I was in Uganda, where we’ve supported the development of a modern NICU (Neonatal Intensive Care Unit), and I was having a bad day. I felt it was all enormous, and too much, and I felt like I wasn’t doing enough, that we weren’t doing enough. How was I going to keep it going? I paced and worried all night, and as the sun was coming up, I suddenly knew what I had to do.
I went into the NICU, and that morning there were thirty-five babies – including five sets of twins – in there. I walked around chatting to all the nurses and mothers. They all know me because I’ve been in and out for seventeen years.
I walked around the unit and I thought, ‘You know what, every single one of these kids is alive because of this team – because of Adara and the amazing partnership with the hospital.’ I knew, then, that I could do it again. I could go on another day because I could see what we were doing, how we were making a difference in the world. The visit to NICU became the way I started and ended my days in Uganda.
The early turning point
The inspiration for the NICU project came about because, during a visit to Uganda, I met a woman with a jaundiced baby, and everyone was so afraid the baby would die. All she could do was put the baby on the window sill so it could soak up the sunlight – and hope.
I saw that baby die from jaundice, despite all the nurses working so desperately to save it. It died for lack of a phototherapy machine and its radiant heat. Jaundice is not in any way a life-threatening condition in the West. I’ll never forget that baby.
I could tell you a hundred stories of people who are still with me in my heart, some of whom we couldn’t save, and some of whom we have.
So, seventeen years on when I was feeling overwhelmed by the responsibility I just had to go back to the source, back to the purpose of why we do what we do. And it was there in the NICU that I had a first-hand perspective into the purpose of the business. For all the ups and downs, for all those overwhelming moments, all I need to do is touch the work and it just fills me up. That’s the amazing thing about running a business for purpose. You get to see the purpose. It’s not abstract. It’s real.

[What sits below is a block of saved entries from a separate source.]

theorem State.searchOutcome_of_none {s : State} {i : SetIdx} (none_free : ∀ w, s.classify i w ≠ .free)
    (none_eligible : ∀ w, s.classify i w ≠ .eligible) :
    s.searchOutcome i =
      if allWays.any fun w => decide (s.classify i w = .busy) then .noRoomForNow else .noRoom := by
  have found : ((s.dirSet i).recency.reverse.find? fun w => decide (s.classify i w = .eligible)) = none :=
    List.find?_eq_none.mpr fun w _ => by simp [none_eligible w]
  simp only [State.searchOutcome, State.findFree_eq_none none_free, found]

/-- Settles O49: the classes by what holds, fills and claims the way; the search by the first of each class. -/
theorem waySearchPicksByClass : Obligations.WaySearchPicksByClass := by
  refine ⟨fun s i w => ⟨State.classify_of_held, fun h => ⟨State.classify_of_empty h, fun e he => ?_⟩⟩,
    fun _ _ _ => State.held_iff, fun _ _ => State.claimed_iff,
    fun s i => ⟨fun w => State.searchOutcome_of_free,
      fun none_free => ⟨fun w nearer farther => State.searchOutcome_of_eligible none_free,
        fun none_eligible ⟨w, hw⟩ => ?_, fun poisoned => ?_⟩⟩⟩
  · rw [State.classify_of_entry h he]
    refine ⟨fun hc => if_pos hc, fun hc => ?_⟩
    rw [hc]
    exact ⟨fun hp => if_pos hp, fun hp => by rw [hp]; rfl⟩
  · rw [State.searchOutcome_of_none none_free none_eligible, if_pos]
    exact List.any_eq_true.mpr ⟨w, mem_allWays w, decide_eq_true hw⟩
  · rw [State.searchOutcome_of_none none_free fun w => by rw [poisoned w]; nofun, if_neg]
    simp [poisoned]

/-! ### The operand checks (R166, Fig. 12-8) -/

theorem portOperand_of_large {v : Nat} (h : 8 ≤ v) : portOperand v = none := dif_neg (Nat.not_lt.mpr h)

theorem indexOperand_of_large {v : Nat} (h : 8 ≤ v) : indexOperand v = none := dif_neg (Nat.not_lt.mpr h)

theorem pageOperand_of_large {v : Nat} (h : 1048576 ≤ v) : pageOperand v = none := dif_neg (Nat.not_lt.mpr h)

theorem lineOperand_of_large {v : Nat} (h : 67108864 ≤ v) : lineOperand v = none := dif_neg (Nat.not_lt.mpr h)

theorem profileOperand_of_large {v : Nat} (h : 3 ≤ v) : profileOperand v = none := by
  rw [profileOperand, if_neg (by omega), if_neg (by omega), if_neg (by omega)]

section Operands

variable {s : State}

theorem opProfile_eq_none (h : 8 ≤ s.operand 0 ∨ 3 ≤ s.operand 1) : s.opProfile = none := by
  unfold State.opProfile
  obtain h | h := h
  · rw [State.opPort, portOperand_of_large h]
  · rw [profileOperand_of_large h]
    cases s.opPort <;> rfl

theorem opRegion_eq_none
    (h : 8 ≤ s.operand 0 ∨ s.operand 1 % 4 = 3 ∨ 1048576 ≤ s.operandPair 2 3 ∨ 1048576 ≤ s.operandPair 4 5) :
    s.opRegion = none := by
  unfold State.opRegion
  split
  · next i a base limit hi ha hbase hlimit =>
    obtain h | h | h | h := h
    · cases (indexOperand_of_large h).symm.trans hi
    · rw [h] at ha
      cases ha
    · cases (pageOperand_of_large h).symm.trans hbase
    · cases (pageOperand_of_large h).symm.trans hlimit
  · rfl

theorem opRange_eq_none (h : 1048576 ≤ s.operandPair 0 1 ∨ 1048576 ≤ s.operandPair 2 3) : s.opRange = none := by
  unfold State.opRange
  split
  · next base limit hbase hlimit =>
    obtain h | h := h
    · cases (pageOperand_of_large h).symm.trans hbase
    · cases (pageOperand_of_large h).symm.trans hlimit
  · rfl

theorem opTiming_eq_none (h : s.operand 0 = 0 ∨ 4096 ≤ s.operand 0 ∨ s.operand 1 = 0) : s.opTiming = none :=
  if_neg (by omega)

theorem opThreshold_eq_none (h : s.operand 0 = 0 ∨ 256 ≤ s.operand 0) : s.opThreshold = none :=
  if_neg (by omega)

end Operands

theorem commandBody_of_unnamed {code : Word} (h : code.toNat = 0 ∨ 16 ≤ code.toNat) :
    commandBody code = badOperand := by
  unfold commandBody
  split
  iterate 15 · omega
  · rfl

/-- A command whose body refuses its operands completes BadOperand and changes nothing else. -/
theorem exec_of_badOperand {s : State} {c : Instr} {code : Word} (hs : s.takesCommand) (hc : c.startCode = some code)
    (h : commandBody code (s.started code) = badOperand (s.started code)) :
    exec c s = .next ((s.started code).completed .badOperand 0 0 0 0) := by
  obtain ⟨hr, hidle⟩ := hs
  rw [exec_of_idle hc hr hidle, h]
  rfl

Audette Exel was the youngest woman worldwide to sit as the Managing Director and head of the Bermuda Commercial Bank. She was thirty at the time. In 1998, she founded the ISIS Group, now called the Adara Group, a unique model of business/non-profit partnership. These days, she personally heads the corporate finance arm of the organisation, which funds its development arm and provides support for communities living in poverty across the world.